Figure 1. Performance of each density functional, with its best dispersion variant, in the largest basis set. The values presented are mean unsigned relative errors (MURE), weighted to eliminate spuriously large contributions from points close to where the potential crosses zero. Distances shorter than the minimum, longer or equal to the minimum, and all distances are represented by red, blue, and gray bars, respectively.

Figure 2. Performance of the PBE-D3/QZVP functional for 195 curved coronene-CO₂ geometries, illustrating the overdamping of dispersion at short range alleviated by refitting.

2. Models of N-doped nanotubes and their interactions with CO₂

Doping of the carbon nanotubes with nitrogen is an important way of tuning their electronic, optical, and adsorption properties in a broad range. Experimental and simulational studies of N-doped nanotubes indicate two types of local structure: a simple substitution of one carbon atom by a nitrogen and a presence of 3-4 pyridine-like rings surrounding a vacancy. We focus on this latter class of structures and construct a set of model complexes of carbon dioxide with N-containing polyheterocyclic aromatic compounds (N-PHACs) ranging from one to seven rings – see Fig. 3. We consider global-minimum orientations of these complexes (with the CO₂ carbon lying in the N-PHAC plane) as well as stacked configurations that may better represent the interaction with an extended nanotube. We again use the MP2/CBS+ΔCCSD(T) approach to compute accurate benchmark interaction energies for a range of systems, orientations, and intermolecular distances, and examine the performance of various DFT variants. An important new aspect is that both DFT and approximate wavefunction-based approaches such as MP2 exhibit a drastically different behavior for the in-plane and stacked structures, confirming that no method below CCSD(T) is consistently reliable. We are currently finalizing the analysis of the DFT performance and plan to employ the best variant in calculations of the interaction energy profile between a CO₂molecule and complete 3- and 4-pyridinic vacancies within N-doped nanotubes.

Figure 3. Benchmark complexes of N-PHACs with carbon dioxide.

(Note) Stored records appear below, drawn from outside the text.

/-- The flush of the lane is the flush of the tags in its queues (R90). -/
theorem flushLane_eq (hq : QueueLaw s) : flushLane l s = (laneTags l s).foldl flushSlot s := by
  have hfirst := (flushed_foldl (s := s) s.queues[(targetAt l 0).val] (hq.2 _)).queues (targetAt l 1)
  have hsecond : (flushTarget (targetAt l 0) s).queues[(targetAt l 1).val] =
      s.queues[(targetAt l 1).val] := by
    refine hfirst.trans (List.filter_eq_self.mpr fun tag h1 => ?_)
    have hout : tag ∉ s.queues[(targetAt l 0).val] := fun h0 => by
      have hnodup : (laneTags l s).Nodup := laneTags_nodup hq
      exact (List.nodup_append'.mp hnodup).2.2 h0 h1
    simp [hout]
  rw [flushLane, flushTarget, hsecond, laneTags, List.foldl_append]
  rfl

end

/-- The lane once it has been reset, its slots flushed (R90). -/
def laneReset (l : LaneIx) (s : State) : State :=
  setLane l { (flushLane l s).lanes[l.val] with state := resetState s.lanes[l.val].state }
    (flushLane l s)

/-- The lane state after a reset: IDLE where no access runs (R90). -/
theorem resetState_eq (state : LaneState) :
    resetState state =
      match state with
      | .idle | .faulted => .idle
      | .busy | .resetting => .resetting := by
  cases state <;> rfl

theorem code_resetState (state : LaneState) :
    (resetState state).code =
      match (match state with
        | .idle | .faulted => LaneState.idle
        | .busy | .resetting => .resetting) with
      | .idle => 0
      | _ => 3 := by
  cases state <;> rfl

theorem reqLaneReset_lane (l : LaneIx) (s : State) :
    reqLaneReset [byteOf l.val] s =
      (arbitrate l (laneReset l s),
        Reply.okWith [(resetState s.lanes[l.val].state).code, byteOf (flushCount l s)]) := by
  rw [reqLaneReset, byteAt_cons_zero, indexOf_byteOf (by decide)]
  rfl

/-- The slots that a lane reset flushes through a window are those of its tags (R67). -/
theorem countP_laneTags {l : LaneIx} {s : State} (hq : QueueLaw s) (i : WinIx) :
    ((laneTags l s).countP fun tag => s.slots[tag.val].waits && s.slots[tag.val].window == i) =
      s.slots.toList.countP fun sl => sl.waits && laneOf sl.target == l && sl.window == i := by
  rw [toList_finRange, List.countP_map, List.countP_eq_length_filter, List.countP_eq_length_filter]
  refine ((List.perm_ext_iff_of_nodup ((laneTags_nodup hq).filter _)
    ((List.nodup_finRange 32).filter _)).mpr fun tag => ?_).length_eq
  simp only [List.mem_filter, List.mem_finRange, true_and, mem_laneTags hq, Function.comp_apply,
    Bool.and_eq_true, beq_iff_eq, waits_iff, Slot.inQueue]
  tauto

/-- What a flush of the lane leaves of a slot (R67). -/
theorem flushLane_slot {l : LaneIx} {s : State} (hq : QueueLaw s) (tag : Tag) :
    (flushLane l s).slots[tag.val] =
      if laneOf s.slots[tag.val].target = l then s.slots[tag.val].afterFlush s.holdTime
      else s.slots[tag.val] := by
  rw [flushLane_eq hq, (flushed_foldl (laneTags l s) (laneTags_nodup hq)).slots tag]
  by_cases hl : laneOf s.slots[tag.val].target = l
  · rw [if_pos hl]
    by_cases hin : s.slots[tag.val].inQueue
    · exact if_pos ((mem_laneTags hq).mpr ⟨hin, hl⟩)
    · rw [if_neg fun hmem => hin ((mem_laneTags hq).mp hmem).1]
      cases hst : s.slots[tag.val].state
      case queued | active | paused => simp [Slot.inQueue, hst] at hin
      all_goals simp only [Slot.afterFlush, hst]
  · rw [if_neg hl, if_neg fun hmem => hl ((mem_laneTags hq).mp hmem).2]

/-- What a flush of the lane leaves of a queue: on the lane, the ACTIVE head (R67). -/
theorem flushLane_queue {l : LaneIx} {s : State} (hq : QueueLaw s) (n : Target) :
    (flushLane l s).queues[n.val] =
      if laneOf n = l then s.queues[n.val].filter fun tag => s.slots[tag.val].state == .active
      else s.queues[n.val] := by
  rw [flushLane_eq hq, (flushed_foldl (laneTags l s) (laneTags_nodup hq)).queues n]
  by_cases hl : laneOf n = l
  · rw [if_pos hl]
    refine List.filter_congr fun tag htag => ?_
    obtain ⟨hin, htarget⟩ := (mem_queue hq).mp htag
    have hmem : tag ∈ laneTags l s := (mem_laneTags hq).mpr ⟨hin, by rw [htarget, hl]⟩
    rcases hin with hst | hst | hst <;> simp [hmem, htarget, Slot.waits, hst]
  · rw [if_neg hl]
    refine List.filter_eq_self.mpr fun tag htag => ?_
    have hout : tag ∉ laneTags l s := fun hmem => by
      have hlane := ((mem_laneTags hq).mp hmem).2
      rw [((mem_queue hq).mp htag).2] at hlane
      exact hl hlane
    simp [hout]

/-- A slot flushed, its record spelled out (R64, R67). -/
theorem afterFlush_eq (sl : Slot) (holdTime : Nat) :
    sl.afterFlush holdTime =
      match sl.state with
      | .queued | .paused =>
        { sl with
          state := .done, status := some .flushed, abortRequested := false
          flushRequested := false, retryTimer := none
          holdTimer := if holdTime = 0 then none else some holdTime }
      | .active => if sl.abortRequested then sl else { sl with flushRequested := true }
      | .done | .free | .orphaned => sl := by
  cases h : sl.state <;> simp only [Slot.afterFlush, Slot.finished, Slot.flushAsked, h]

/-- Settles O36. -/
theorem laneResetFlushesTheLane : Obligations.LaneResetFlushesTheLane := by
  refine ⟨fun seq l lk s hlink hq hready => ?_, fun seq b lk s hlink h4 hready => ?_⟩
  · intro waits flushed state
    have hq' : QueueLaw { s with lk := lk } := hq
    have hflushed := flushed_foldl (s := { s with lk := lk }) (laneTags l { s with lk := lk }) (laneTags_nodup hq')
    rw [← flushLane_eq hq'] at hflushed
    have hkept : flushLane l { s with lk := lk } = _ := hflushed.kept
    have hcount : flushCount l { s with lk := lk } = flushed.length :=
      List.countP_eq_length_filter ..
    have hfall := countsFall_flush (s := { s with lk := lk }) (laneTags l { s with lk := lk })
      (laneTags_nodup hq')
    rw [← flushLane_eq hq'] at hfall
    refine ⟨laneReset l { s with lk := lk }, ?_, ?_, fun tag => ?_, fun n => flushLane_queue hq' n, ?_⟩
    · refine exec_served (r := .laneReset) hready (by simp) (by rw [hlink]; rfl) rfl
        ((reqLaneReset_lane l { s with lk := lk }).trans ?_)
      rw [hcount]
      exact congrArg (fun code => (_, Reply.okWith [code, byteOf flushed.length]))
        (code_resetState s.lanes[l.val].state)
    · have hdelivery : (flushLane l { s with lk := lk }).delivery = s.delivery ++ flushed :=
        hflushed.delivery
      have hstate : resetState s.lanes[l.val].state = state := resetState_eq _
      unfold laneReset
      rw [hstate]
      generalize flushLane l { s with lk := lk } = v at hkept hdelivery
      rw [hkept, hdelivery]
      rfl
    · exact (flushLane_slot hq' tag).trans (congrArg
        (fun sl => if laneOf s.slots[tag.val].target = l then sl else s.slots[tag.val])
        (afterFlush_eq s.slots[tag.val] s.holdTime))
    · simp only [countP_laneTags hq'] at hfall
      exact hfall
  · refine exec_served (r := .laneReset) hready (by simp) (by rw [hlink]; rfl) rfl ?_
    show reqLaneReset [b] { s with lk := lk } = _
    rw [reqLaneReset, byteAt_cons_zero, indexOf_none h4]

end Sys2Proof.Machine
end

section
/-! PROOFS. The end of a boot read, and what the validation of an image finds. -/

namespace Sys2Proof.Machine

/-! ## The least offset with a property -/

/-- `f` is the least number with a property, and nothing when no number has it. -/
def Finds (f : Option Nat) (P : Nat → Prop) : Prop :=
  (∀ o : Nat, f = some o → P o) ∧ ∀ o : Nat, P o → ∃ least : Nat, f = some least ∧ least ≤ o

theorem Finds.congr {f : Option Nat} {P Q : Nat → Prop} (h : Finds f P) (hiff : ∀ o, P o ↔ Q o) :
    Finds f Q :=
  ⟨fun o ho => (hiff o).mp (h.1 o ho), fun o ho => h.2 o ((hiff o).mpr ho)⟩

theorem Finds.none_of {f : Option Nat} {P : Nat → Prop} (h : Finds f P) (hnone : ∀ o, ¬ P o) :
    f = none := by
  cases hf : f with
  | none => rfl
  | some o => exact absurd (h.1 o hf) (hnone o)

theorem Finds.least {f : Option Nat} {P : Nat → Prop} (h : Finds f P) {o : Nat} (ho : P o)
    (hlower : ∀ lower : Nat, lower < o → ¬ P lower) : f = some o := by
  obtain ⟨least, hf, hle⟩ := h.2 o ho
  rcases Nat.lt_or_eq_of_le hle with hlt | rfl
  · exact absurd (h.1 least hf) (hlower least hlt)
  · exact hf

/-- One test, at one offset. -/
theorem finds_test (c : Prop) [Decidable c] (j : Nat) :
    Finds (if c then some j else none) fun o => o = j ∧ c := by
  by_cases hc : c
  · rw [if_pos hc]
    exact ⟨fun o ho => ⟨(Option.some.inj ho).symm, hc⟩, fun o ho => ⟨j, rfl, ho.1.ge⟩⟩
  · rw [if_neg hc]
    exact ⟨nofun, fun o ho => absurd ho.2 hc⟩

/-- A test, and a search at higher offsets where it does not hold. -/
theorem Finds.ite {c : Prop} [Decidable c] {g : Option Nat} {Q : Nat → Prop} {j : Nat}
    (hg : Finds g Q) (hle : ∀ o : Nat, Q o → j ≤ o) :
    Finds (if c then some j else g) fun o => (o = j ∧ c) ∨ Q o := by
  by_cases hc : c
  · rw [if_pos hc]
    refine ⟨fun o ho => .inl ⟨(Option.some.inj ho).symm, hc⟩, fun o ho => ⟨j, rfl, ?_⟩⟩
    exact ho.elim (fun h => h.1.ge) (hle o)
  · rw [if_neg hc]
    exact ⟨fun o ho => .inr (hg.1 o ho), fun o ho => hg.2 o (ho.resolve_left fun h => hc h.2)⟩

/-- A search, then another one at higher offsets. -/
theorem Finds.or {f g : Option Nat} {P Q : Nat → Prop} (hf : Finds f P) (hg : Finds g Q)
    (hle : ∀ o o' : Nat, P o → Q o' → o ≤ o') : Finds (f.or g) fun o => P o ∨ Q o := by
  cases hfo : f with
  | none =>
    refine ⟨fun o ho => .inr (hg.1 o ho), fun o ho => ?_⟩
    rcases ho with ho | ho
    · obtain ⟨least, hl, -⟩ := hf.2 o ho
      rw [hfo] at hl
      cases hl
    · exact hg.2 o ho
  | some x =>
    have hx := hf.1 x hfo
    refine ⟨fun o ho => .inl (Option.some.inj ho ▸ hx), fun o ho => ⟨x, rfl, ?_⟩⟩
    rcases ho with ho | ho
    · obtain ⟨least, hl, hle'⟩ := hf.2 o ho
      rw [hfo] at hl
      exact Option.some.inj hl ▸ hle'
    · exact hle x o hx ho

/-- The offsets of a search, moved up. -/
theorem Finds.shift {f : Option Nat} {P : Nat → Prop} (h : Finds f P) (start : Nat) :
    Finds (f.map (start + ·)) fun o => ∃ j : Nat, o = start + j ∧ P j := by
  constructor
  · intro o ho
    obtain ⟨j, hj, rfl⟩ := Option.map_eq_some_iff.mp ho
    exact ⟨j, rfl, h.1 j hj⟩
  · rintro o ⟨j, rfl, hj⟩
    obtain ⟨least, hl, hle⟩ := h.2 j hj
    exact ⟨start + least, by rw [hl]; rfl, by omega⟩

/-- A search through one record after another. -/
theorem finds_run {f g : Nat → Option Nat} {P : Nat → Nat → Prop} (h0 : f 0 = none)
    (hsucc : ∀ k, f (k + 1) = (f k).or (g k)) (hg : ∀ k, Finds (g k) (P k))
    (hle : ∀ k k' o o' : Nat, k < k' → P k o → P k' o' → o ≤ o') (n : Nat) :
    Finds (f n) fun o => ∃ k : Nat, k < n ∧ P k o := by
  induction n with
  | zero =>
    rw [h0]
    exact ⟨nofun, fun o ⟨k, hk, _⟩ => absurd hk (Nat.not_lt_zero k)⟩
  | succ n ih =>
    rw [hsucc]
    refine (ih.or (hg n) fun o o' ⟨k, hk, ho⟩ ho' => hle k n o o' hk ho ho').congr fun o => ?_
    constructor
    · rintro (⟨k, hk, ho⟩ | ho)
      · exact ⟨k, by omega, ho⟩
      · exact ⟨n, by omega, ho⟩
    · rintro ⟨k, hk, ho⟩
      rcases Nat.lt_succ_iff_lt_or_eq.mp hk with hk | rfl
      · exact .inl ⟨k, hk, ho⟩
      · exact .inr ho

3. Analytic methane-nanotube potential and its applications

Having established the best DFT variant (BLYP-D3(BJ)/SVP provides an optimal balance between accuracy and performance) and required model size (circumcoronene in case of exterior sites) for accurately recovering methane adsorption energies, we calculated a large number of data points (3705 symmetry-unique configurations per nanotube) and have just fitted the first analytic potential to the exterior data for the (9,0) nanotube. It is sufficient to compute points over a symmetry-unique quadrant of the central circumcoronene ring, as shown in Fig. 4. The analytical potential has a site-site form (with 54 sites on circumcoronene and 5 sites on methane) and combines short-range exponential terms with damped asymptotic contributions. The fit exhibits a mean unsigned error of 0.14 kcal/mol. We are currently testing the quality of the analytical potential and working to combine it with an accurate literature methane-methane potential in grand-canonical Monte Carlo simulations of the methane adsorption isotherm.

Figure 4. (Left) Symmetry-unique locations of the methane carbon over the nanotube. (Right) A superposition of the angular orientations of methane present in the fitting dataset.